Но из слов Кмицица оказалось, что ему удалось выведать всю правду от дипломата и что князь сделал большую ошибку, выдав тайные замыслы и свои, и гетмана. Это задело его самолюбие, и, не скрывая своего неудовольствия, он сказал:

– Не приписывайте этого вашему уму, пане Кмициц. Говоря с вами откровенно, я думал, что князь-воевода лучше знает людей и пришлет человека, которому можно доверять.

– Князь-воевода прислал действительно человека, которому можно было довериться, – ответил Кмициц, – но теперь вы уж его потеряли. Отныне вам будут служить подлецы!

– А способ, каким вы меня похитили, не подл? – спросил князь.

– Это хитрость. Я этому выучился в хорошей школе. Вы хотели узнать Кмицица, так вот он! Зато я поеду к нашему королю не с пустыми руками.

– И вы думаете, что Ян Казимир со мной что-нибудь сделает?

– Это дело судей, а не мое!

Вдруг Кмициц остановил лошадь.

– Гей! – крикнул он. – А письмо князя-воеводы с вами?

– Будь оно даже со мной, я бы его вам не отдал! – отвечал князь. – Оно осталось в Пильвишках.

– Обыскать его! – скомандовал Кмициц.

Солдаты снова схватили князя за руки, а Сорока принялся шарить по карманам и наконец нашел.

– Вот еще документ против вас, – сказал Кмициц. – Из него узнает польский король о ваших намерениях, узнает о них и шведский король, хотя вы ему теперь служите, что гетман, в случае неудачи, не поколеблется идти против него. Откроются все ваши хитросплетения. Ведь у меня есть еще письма к шведскому королю, к Виттенбергу, Радзейовскому. Вы велики и могущественны, но не знаю, не будет ли вам тесно на родине, когда оба короля придумают для вас достойную ваших деяний награду…

Глаза князя Богуслава зловеще сверкнули, но он овладел собой и сказал:

– Хорошо! Значит, между нами война на жизнь и на смерть! Мы еще встретимся… Это может нам обоим причинить много зла, но все-таки скажу: никто до сих пор в вашей стране не решился бы на что-нибудь подобное, и горе вам и вашим единомышленникам!

– У меня есть сабля для защиты, а своих у меня есть чем выкупить! – ответил Кмициц.

– А, значит, я ваш заложник! – воскликнул князь.

И, несмотря на гнев, он вздохнул с облегчением, так как только теперь понял, что его жизни ничто не угрожает, и решил этим воспользоваться.

Между тем они снова пустились рысью и через час увидели двух всадников, из которых каждый вел по паре вьючных лошадей. Это были люди Кмицица, высланные им раньше из Пильвишек.
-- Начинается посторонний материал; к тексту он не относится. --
-- ==== Sys2Proof/Tests/Slice0.lean ====
section
/-! SUPPORT. Tests with results taken from spec/95_test_vectors.md and the rules, the WellFormed smoke test, and a witness for the hypotheses of every statement. -/

namespace Sys2Proof.Tests

open Sys2Proof.Machine

/-! ### WellFormed: one ill-formed term for each check, and the ends of each range -/

theorem test_wf_lui_too_wide : Instr.wf (.lui 1 0x100000) = false := by decide
theorem test_wf_lui_end : Instr.wf (.lui 1 0xFFFFF) = true := by decide
theorem test_wf_jal_too_far : Instr.wf (.jal 1 0x100000) = false := by decide
theorem test_wf_jal_odd : Instr.wf (.jal 1 3) = false := by decide
theorem test_wf_jal_ends : (Instr.wf (.jal 1 0xFFF00000) && Instr.wf (.jal 1 0xFFFFE)) = true := by decide
theorem test_wf_jalr_too_far : Instr.wf (.jalr 1 2 2048) = false := by decide
theorem test_wf_bne_too_far : Instr.wf (.bne 1 2 4096) = false := by decide
theorem test_wf_bne_odd : Instr.wf (.bne 1 2 1) = false := by decide
theorem test_wf_bne_ends : (Instr.wf (.bne 1 2 0xFFFFF000) && Instr.wf (.bne 1 2 4094)) = true := by decide
theorem test_wf_lb_too_far : Instr.wf (.lb 1 2 0xFFFFF7FF) = false := by decide
theorem test_wf_lbu_too_far : Instr.wf (.lbu 1 2 0xFFFFF7FF) = false := by decide
theorem test_wf_sb_too_far : Instr.wf (.sb 1 2 2048) = false := by decide
theorem test_wf_addi_too_far : Instr.wf (.addi 1 2 2048) = false := by decide
theorem test_wf_addi_ends : (Instr.wf (.addi 1 2 0xFFFFF800) && Instr.wf (.addi 1 2 2047)) = true := by decide

/-! ### Bit utilities: section 2.1 of the vectors -/

theorem test_mask : [0, 1, 12, 31, 32, 33].map mask = [0, 1, 0xFFF, 0x7FFFFFFF, 0xFFFFFFFF, 0xFFFFFFFF] := by decide
theorem test_bitsSlice : [bitsSlice 0xDEADBEEF 0 7, bitsSlice 0xDEADBEEF 15 20, bitsSlice 0xDEADBEEF 20 32,
    bitsSlice 0xDEADBEEF 32 32, bitsSlice 0xDEADBEEF 8 4, bitsSlice 0xDEADBEEF 0 33] =
    [0x6F, 0x1B, 0xDEA, 0, 0, 0] := by decide
theorem test_signExtend : [signExtend 0x7FF 12, signExtend 0x800 12, signExtend 0x1800 12, signExtend 0xCD 8,
    signExtend 1 1, signExtend 0x40000000 31, signExtend 0x80000000 32] =
    [0x7FF, 0xFFFFF800, 0xFFFFF800, 0xFFFFFFCD, 0xFFFFFFFF, 0xC0000000, 0x80000000] := by decide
– Ну, что у вас? – спросил их Кмициц.

– Лошади наши страшно устали, ваша милость, мы до сих пор не отдыхали.

– Сейчас отдохнем.

– Там на повороте какая-то избушка, не корчма ли?

– Пусть вахмистр едет вперед корчму приготовить. Корчма не корчма, а нужно остановиться.

– Слушаюсь, пане комендант.

Сорока пустил лошадь рысью, а они поехали за ним шагом. С одной стороны князя ехал Кмициц, а с другой Лубенец. Князь совершенно успокоился и не заводил больше разговора с паном Андреем. Он, казалось, устал от дороги или от того положения, в котором находился, – слегка опустил голову на грудь и прикрыл глаза. Но иногда он искоса поглядывал то на Кмицица, то на Лубенца, – которые держали поводья его коня, – как бы соображая, которого из них легче будет опрокинуть, чтобы вырваться на свободу.

Между тем они подъехали к строению, стоявшему у дороги, на полянке. Это была не корчма, а кузница и колесная мастерская, где обыкновенно останавливались проезжие, чтобы подковать лошадей или починить телегу. Между кузницей и дорогой был небольшой двор, изредка поросший вытоптанной травой; остатки телег и испорченные колеса были разбросаны то тут, то там по всему двору, но из проезжающих не было никого; только лошадь Сороки стояла, привязанная к столбу. Сам Сорока разговаривал у кузницы с кузнецом-татарином и его двумя помощниками.

– Вряд ли нам удастся хорошенько накормить лошадей и самим поесть, – сказал князь, – мы здесь ничего не найдем.

– У нас с собой съестные припасы и водка, – сказал Кмициц.

– Это хорошо. Нам надо будет набрать сил.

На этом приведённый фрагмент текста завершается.